## YOUR INSTRUCTIONS
Within the data below, copy each line where the string "stain" is found.

[Records drawn from a dataset]
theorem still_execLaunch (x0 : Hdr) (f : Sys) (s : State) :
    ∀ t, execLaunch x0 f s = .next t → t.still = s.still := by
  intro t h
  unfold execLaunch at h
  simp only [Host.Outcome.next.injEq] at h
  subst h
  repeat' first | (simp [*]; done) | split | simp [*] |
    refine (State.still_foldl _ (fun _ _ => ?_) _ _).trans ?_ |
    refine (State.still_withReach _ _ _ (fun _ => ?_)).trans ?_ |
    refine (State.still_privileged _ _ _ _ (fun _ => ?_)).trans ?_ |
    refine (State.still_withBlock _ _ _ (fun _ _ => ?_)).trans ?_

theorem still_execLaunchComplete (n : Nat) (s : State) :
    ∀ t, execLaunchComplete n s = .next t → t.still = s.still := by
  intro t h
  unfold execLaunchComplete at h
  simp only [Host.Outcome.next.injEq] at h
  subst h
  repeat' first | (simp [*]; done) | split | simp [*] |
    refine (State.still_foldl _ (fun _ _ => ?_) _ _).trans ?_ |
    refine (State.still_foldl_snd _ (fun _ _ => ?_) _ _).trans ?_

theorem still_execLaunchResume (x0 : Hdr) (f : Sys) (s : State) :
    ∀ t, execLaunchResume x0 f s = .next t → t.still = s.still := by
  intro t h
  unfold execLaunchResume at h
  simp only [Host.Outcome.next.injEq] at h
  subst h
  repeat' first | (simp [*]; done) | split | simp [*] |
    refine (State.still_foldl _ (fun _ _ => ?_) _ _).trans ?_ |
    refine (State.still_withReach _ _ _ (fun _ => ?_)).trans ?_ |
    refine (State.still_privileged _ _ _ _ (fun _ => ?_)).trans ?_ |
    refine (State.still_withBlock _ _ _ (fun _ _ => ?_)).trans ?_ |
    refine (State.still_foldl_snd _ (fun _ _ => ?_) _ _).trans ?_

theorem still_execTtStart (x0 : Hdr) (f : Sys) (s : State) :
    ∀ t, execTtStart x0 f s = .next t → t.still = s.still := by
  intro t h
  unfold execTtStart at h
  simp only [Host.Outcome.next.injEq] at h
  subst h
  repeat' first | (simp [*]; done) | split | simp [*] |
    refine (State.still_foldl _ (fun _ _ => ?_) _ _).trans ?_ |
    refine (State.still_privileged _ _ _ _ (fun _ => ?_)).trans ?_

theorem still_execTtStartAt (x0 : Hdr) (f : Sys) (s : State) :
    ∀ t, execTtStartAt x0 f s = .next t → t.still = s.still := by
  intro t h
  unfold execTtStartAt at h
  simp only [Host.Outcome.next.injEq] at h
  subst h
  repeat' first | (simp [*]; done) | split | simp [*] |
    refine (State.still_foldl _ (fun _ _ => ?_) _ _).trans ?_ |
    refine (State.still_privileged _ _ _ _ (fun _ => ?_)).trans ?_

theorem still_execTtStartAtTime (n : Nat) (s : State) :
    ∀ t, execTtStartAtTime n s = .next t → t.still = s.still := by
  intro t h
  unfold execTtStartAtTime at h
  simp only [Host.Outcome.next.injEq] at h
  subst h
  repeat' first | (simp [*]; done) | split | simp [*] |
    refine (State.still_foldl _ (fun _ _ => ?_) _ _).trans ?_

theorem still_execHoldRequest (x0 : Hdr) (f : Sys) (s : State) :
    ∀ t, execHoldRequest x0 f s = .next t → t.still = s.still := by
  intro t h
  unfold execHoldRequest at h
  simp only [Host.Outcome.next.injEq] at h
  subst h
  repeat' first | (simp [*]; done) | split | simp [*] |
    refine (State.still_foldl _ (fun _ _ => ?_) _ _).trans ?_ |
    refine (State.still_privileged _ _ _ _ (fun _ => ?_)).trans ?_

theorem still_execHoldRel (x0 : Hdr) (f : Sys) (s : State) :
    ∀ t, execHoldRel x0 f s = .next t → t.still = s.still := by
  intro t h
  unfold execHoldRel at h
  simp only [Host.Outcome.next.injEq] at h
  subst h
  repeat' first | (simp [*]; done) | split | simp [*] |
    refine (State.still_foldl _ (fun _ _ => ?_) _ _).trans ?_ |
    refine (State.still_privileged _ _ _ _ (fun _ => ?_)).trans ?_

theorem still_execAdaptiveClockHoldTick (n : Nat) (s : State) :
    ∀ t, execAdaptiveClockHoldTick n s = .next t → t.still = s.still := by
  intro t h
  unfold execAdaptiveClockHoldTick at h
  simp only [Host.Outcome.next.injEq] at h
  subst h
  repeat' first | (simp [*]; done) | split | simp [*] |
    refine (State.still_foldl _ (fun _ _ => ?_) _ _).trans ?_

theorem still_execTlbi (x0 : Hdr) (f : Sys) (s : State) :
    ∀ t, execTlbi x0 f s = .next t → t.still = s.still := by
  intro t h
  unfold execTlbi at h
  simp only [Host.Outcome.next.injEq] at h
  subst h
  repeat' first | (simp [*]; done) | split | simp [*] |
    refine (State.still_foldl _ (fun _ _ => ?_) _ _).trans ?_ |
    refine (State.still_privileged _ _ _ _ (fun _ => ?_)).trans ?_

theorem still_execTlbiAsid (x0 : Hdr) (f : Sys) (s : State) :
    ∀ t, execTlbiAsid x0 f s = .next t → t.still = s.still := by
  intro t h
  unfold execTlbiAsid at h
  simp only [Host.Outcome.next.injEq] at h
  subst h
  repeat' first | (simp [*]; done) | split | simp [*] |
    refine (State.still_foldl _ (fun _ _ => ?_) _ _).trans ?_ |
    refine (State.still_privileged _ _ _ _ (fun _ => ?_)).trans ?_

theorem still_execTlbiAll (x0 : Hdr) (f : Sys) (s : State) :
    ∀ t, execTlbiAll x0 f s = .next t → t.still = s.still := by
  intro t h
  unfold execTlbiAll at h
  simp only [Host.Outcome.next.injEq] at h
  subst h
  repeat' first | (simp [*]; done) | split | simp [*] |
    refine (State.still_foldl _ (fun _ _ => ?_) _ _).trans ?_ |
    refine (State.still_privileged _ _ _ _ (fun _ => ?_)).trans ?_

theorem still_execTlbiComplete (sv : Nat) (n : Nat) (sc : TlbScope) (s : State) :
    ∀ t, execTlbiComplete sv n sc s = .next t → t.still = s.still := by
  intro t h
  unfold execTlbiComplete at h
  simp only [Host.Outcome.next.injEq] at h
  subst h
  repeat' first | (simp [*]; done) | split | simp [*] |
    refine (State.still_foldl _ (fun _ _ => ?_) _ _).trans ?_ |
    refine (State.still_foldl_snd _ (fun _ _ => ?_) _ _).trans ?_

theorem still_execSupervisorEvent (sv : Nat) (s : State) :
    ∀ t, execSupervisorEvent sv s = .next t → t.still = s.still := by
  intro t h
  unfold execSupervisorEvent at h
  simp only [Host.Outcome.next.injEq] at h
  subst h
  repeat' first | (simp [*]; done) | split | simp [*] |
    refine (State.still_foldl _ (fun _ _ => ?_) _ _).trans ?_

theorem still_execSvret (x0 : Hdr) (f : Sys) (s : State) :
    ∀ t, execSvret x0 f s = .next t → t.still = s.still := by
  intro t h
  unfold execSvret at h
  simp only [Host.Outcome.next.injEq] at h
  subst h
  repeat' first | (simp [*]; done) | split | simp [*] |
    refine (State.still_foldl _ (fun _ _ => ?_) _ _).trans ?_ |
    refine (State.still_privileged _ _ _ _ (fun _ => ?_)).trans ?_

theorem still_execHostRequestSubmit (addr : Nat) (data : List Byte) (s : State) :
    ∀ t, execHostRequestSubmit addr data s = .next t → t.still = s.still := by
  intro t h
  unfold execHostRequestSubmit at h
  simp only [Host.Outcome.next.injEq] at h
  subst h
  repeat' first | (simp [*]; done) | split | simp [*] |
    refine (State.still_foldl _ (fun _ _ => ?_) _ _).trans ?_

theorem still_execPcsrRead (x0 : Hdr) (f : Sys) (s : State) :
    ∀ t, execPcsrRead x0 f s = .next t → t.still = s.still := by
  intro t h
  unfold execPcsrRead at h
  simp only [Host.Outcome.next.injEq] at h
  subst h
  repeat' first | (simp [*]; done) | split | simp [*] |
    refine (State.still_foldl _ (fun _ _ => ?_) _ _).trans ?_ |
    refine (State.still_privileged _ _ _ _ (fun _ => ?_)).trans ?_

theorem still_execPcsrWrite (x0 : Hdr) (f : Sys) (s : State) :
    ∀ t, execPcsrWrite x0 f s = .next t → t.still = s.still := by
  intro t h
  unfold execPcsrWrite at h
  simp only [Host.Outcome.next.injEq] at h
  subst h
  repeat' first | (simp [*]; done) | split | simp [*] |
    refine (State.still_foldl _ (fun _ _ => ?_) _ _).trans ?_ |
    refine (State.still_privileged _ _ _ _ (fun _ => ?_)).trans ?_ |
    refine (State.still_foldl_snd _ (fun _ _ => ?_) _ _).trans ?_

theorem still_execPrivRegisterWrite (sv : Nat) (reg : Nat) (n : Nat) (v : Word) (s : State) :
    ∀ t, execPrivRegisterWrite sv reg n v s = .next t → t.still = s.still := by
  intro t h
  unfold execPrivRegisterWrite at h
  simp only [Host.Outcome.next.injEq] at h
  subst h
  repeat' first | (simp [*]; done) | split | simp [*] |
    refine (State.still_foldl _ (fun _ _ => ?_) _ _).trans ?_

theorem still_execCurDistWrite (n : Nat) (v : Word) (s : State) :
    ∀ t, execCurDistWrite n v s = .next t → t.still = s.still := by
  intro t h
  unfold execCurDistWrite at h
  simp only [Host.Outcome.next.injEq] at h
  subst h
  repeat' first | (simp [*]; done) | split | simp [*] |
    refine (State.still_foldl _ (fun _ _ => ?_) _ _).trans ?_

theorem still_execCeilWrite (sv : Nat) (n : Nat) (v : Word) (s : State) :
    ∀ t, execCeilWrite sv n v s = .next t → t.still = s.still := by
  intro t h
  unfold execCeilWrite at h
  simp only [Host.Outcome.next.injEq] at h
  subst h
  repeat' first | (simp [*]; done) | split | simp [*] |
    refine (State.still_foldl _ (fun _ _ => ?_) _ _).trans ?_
==
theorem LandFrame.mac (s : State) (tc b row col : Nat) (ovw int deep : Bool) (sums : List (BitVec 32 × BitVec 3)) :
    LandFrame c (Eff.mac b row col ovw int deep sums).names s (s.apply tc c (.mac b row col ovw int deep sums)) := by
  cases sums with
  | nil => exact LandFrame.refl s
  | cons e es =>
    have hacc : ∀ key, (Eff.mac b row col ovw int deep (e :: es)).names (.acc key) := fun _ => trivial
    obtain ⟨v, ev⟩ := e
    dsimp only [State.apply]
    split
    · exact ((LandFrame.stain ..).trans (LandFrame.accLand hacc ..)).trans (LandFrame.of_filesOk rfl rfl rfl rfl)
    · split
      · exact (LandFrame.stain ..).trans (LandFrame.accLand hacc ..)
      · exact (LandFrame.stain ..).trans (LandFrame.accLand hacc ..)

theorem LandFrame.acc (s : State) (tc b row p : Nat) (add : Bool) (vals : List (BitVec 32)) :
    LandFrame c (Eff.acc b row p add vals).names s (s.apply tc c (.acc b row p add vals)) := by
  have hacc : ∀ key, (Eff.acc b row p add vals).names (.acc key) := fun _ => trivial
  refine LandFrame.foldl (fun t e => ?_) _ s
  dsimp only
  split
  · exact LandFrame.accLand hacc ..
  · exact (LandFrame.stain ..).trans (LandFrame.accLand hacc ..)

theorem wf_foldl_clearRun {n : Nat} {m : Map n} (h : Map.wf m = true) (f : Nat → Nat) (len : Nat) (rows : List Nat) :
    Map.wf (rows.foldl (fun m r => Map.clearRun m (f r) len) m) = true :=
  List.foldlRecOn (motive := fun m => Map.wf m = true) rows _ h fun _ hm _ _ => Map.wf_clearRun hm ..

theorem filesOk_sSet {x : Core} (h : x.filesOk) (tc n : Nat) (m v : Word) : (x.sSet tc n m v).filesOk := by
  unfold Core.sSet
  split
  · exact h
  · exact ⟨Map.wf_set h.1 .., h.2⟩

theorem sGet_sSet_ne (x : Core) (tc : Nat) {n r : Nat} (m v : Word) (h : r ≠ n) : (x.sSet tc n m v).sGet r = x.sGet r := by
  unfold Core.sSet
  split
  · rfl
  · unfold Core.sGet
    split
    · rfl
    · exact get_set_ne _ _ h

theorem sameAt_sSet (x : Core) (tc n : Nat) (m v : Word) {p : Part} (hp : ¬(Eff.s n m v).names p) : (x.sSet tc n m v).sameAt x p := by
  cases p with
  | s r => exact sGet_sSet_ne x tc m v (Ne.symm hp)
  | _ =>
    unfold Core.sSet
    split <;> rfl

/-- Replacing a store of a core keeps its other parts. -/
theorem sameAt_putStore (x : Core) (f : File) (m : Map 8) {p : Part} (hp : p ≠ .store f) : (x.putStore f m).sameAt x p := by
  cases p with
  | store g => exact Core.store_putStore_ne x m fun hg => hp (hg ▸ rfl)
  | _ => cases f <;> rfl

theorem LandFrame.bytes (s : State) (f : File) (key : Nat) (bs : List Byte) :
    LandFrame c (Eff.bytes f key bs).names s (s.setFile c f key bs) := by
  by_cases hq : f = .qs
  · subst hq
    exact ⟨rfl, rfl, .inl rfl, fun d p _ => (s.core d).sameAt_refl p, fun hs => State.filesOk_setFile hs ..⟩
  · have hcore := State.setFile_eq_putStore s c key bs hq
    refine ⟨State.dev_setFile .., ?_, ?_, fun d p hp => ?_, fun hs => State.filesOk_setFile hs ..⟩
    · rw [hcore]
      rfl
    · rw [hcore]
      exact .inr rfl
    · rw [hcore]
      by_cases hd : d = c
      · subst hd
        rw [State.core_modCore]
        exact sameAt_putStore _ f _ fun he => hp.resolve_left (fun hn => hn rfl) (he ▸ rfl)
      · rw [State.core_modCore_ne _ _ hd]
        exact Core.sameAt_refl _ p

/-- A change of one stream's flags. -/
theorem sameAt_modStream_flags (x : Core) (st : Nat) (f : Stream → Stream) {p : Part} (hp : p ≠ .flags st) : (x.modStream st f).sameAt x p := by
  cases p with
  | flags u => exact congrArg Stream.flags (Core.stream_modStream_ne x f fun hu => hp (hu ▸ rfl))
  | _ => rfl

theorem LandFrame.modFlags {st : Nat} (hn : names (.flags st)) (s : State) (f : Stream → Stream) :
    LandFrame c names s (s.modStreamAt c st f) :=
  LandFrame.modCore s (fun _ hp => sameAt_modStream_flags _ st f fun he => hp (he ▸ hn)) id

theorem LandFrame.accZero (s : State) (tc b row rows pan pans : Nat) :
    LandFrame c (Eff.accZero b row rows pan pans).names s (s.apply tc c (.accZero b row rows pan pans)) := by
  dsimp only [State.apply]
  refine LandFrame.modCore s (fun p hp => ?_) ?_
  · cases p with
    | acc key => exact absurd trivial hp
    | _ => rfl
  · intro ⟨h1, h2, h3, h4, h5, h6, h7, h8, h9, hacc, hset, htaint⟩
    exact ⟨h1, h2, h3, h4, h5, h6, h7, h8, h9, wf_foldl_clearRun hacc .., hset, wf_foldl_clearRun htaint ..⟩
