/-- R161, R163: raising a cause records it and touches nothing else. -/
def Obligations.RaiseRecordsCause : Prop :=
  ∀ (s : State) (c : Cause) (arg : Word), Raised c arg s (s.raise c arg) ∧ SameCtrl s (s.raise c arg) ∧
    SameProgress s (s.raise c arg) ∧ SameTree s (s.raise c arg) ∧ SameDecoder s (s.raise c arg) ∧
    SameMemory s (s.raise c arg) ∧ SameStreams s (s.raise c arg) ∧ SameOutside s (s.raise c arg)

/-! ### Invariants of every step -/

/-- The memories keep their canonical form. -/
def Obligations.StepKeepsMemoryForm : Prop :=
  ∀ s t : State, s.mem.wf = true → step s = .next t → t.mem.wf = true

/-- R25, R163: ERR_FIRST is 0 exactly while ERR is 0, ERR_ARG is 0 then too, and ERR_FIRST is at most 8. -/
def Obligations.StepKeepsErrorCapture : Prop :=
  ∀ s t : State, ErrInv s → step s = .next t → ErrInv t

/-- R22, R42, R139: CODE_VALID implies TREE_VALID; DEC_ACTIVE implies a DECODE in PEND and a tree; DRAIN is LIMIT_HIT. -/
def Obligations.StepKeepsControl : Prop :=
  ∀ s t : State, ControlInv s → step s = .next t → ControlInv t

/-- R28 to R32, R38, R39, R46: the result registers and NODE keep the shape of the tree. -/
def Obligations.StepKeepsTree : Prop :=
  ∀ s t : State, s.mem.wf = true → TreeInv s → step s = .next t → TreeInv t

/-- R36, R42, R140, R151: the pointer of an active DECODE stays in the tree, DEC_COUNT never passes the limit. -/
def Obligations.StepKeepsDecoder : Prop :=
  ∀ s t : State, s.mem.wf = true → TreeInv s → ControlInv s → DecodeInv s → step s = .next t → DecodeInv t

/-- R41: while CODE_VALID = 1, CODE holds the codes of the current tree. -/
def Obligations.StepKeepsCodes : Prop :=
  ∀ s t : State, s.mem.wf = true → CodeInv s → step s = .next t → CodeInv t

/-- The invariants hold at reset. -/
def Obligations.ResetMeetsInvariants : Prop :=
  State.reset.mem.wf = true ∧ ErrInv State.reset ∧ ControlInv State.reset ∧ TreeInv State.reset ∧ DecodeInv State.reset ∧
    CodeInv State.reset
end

## SOLUTION TO THE PROBLEM
    · exact ((LandFrame.stain ..).trans (LandFrame.accLand hacc ..)).trans (LandFrame.of_filesOk rfl rfl rfl rfl)
      · exact (LandFrame.stain ..).trans (LandFrame.accLand hacc ..)
      · exact (LandFrame.stain ..).trans (LandFrame.accLand hacc ..)
  · exact (LandFrame.stain ..).trans (LandFrame.accLand hacc ..)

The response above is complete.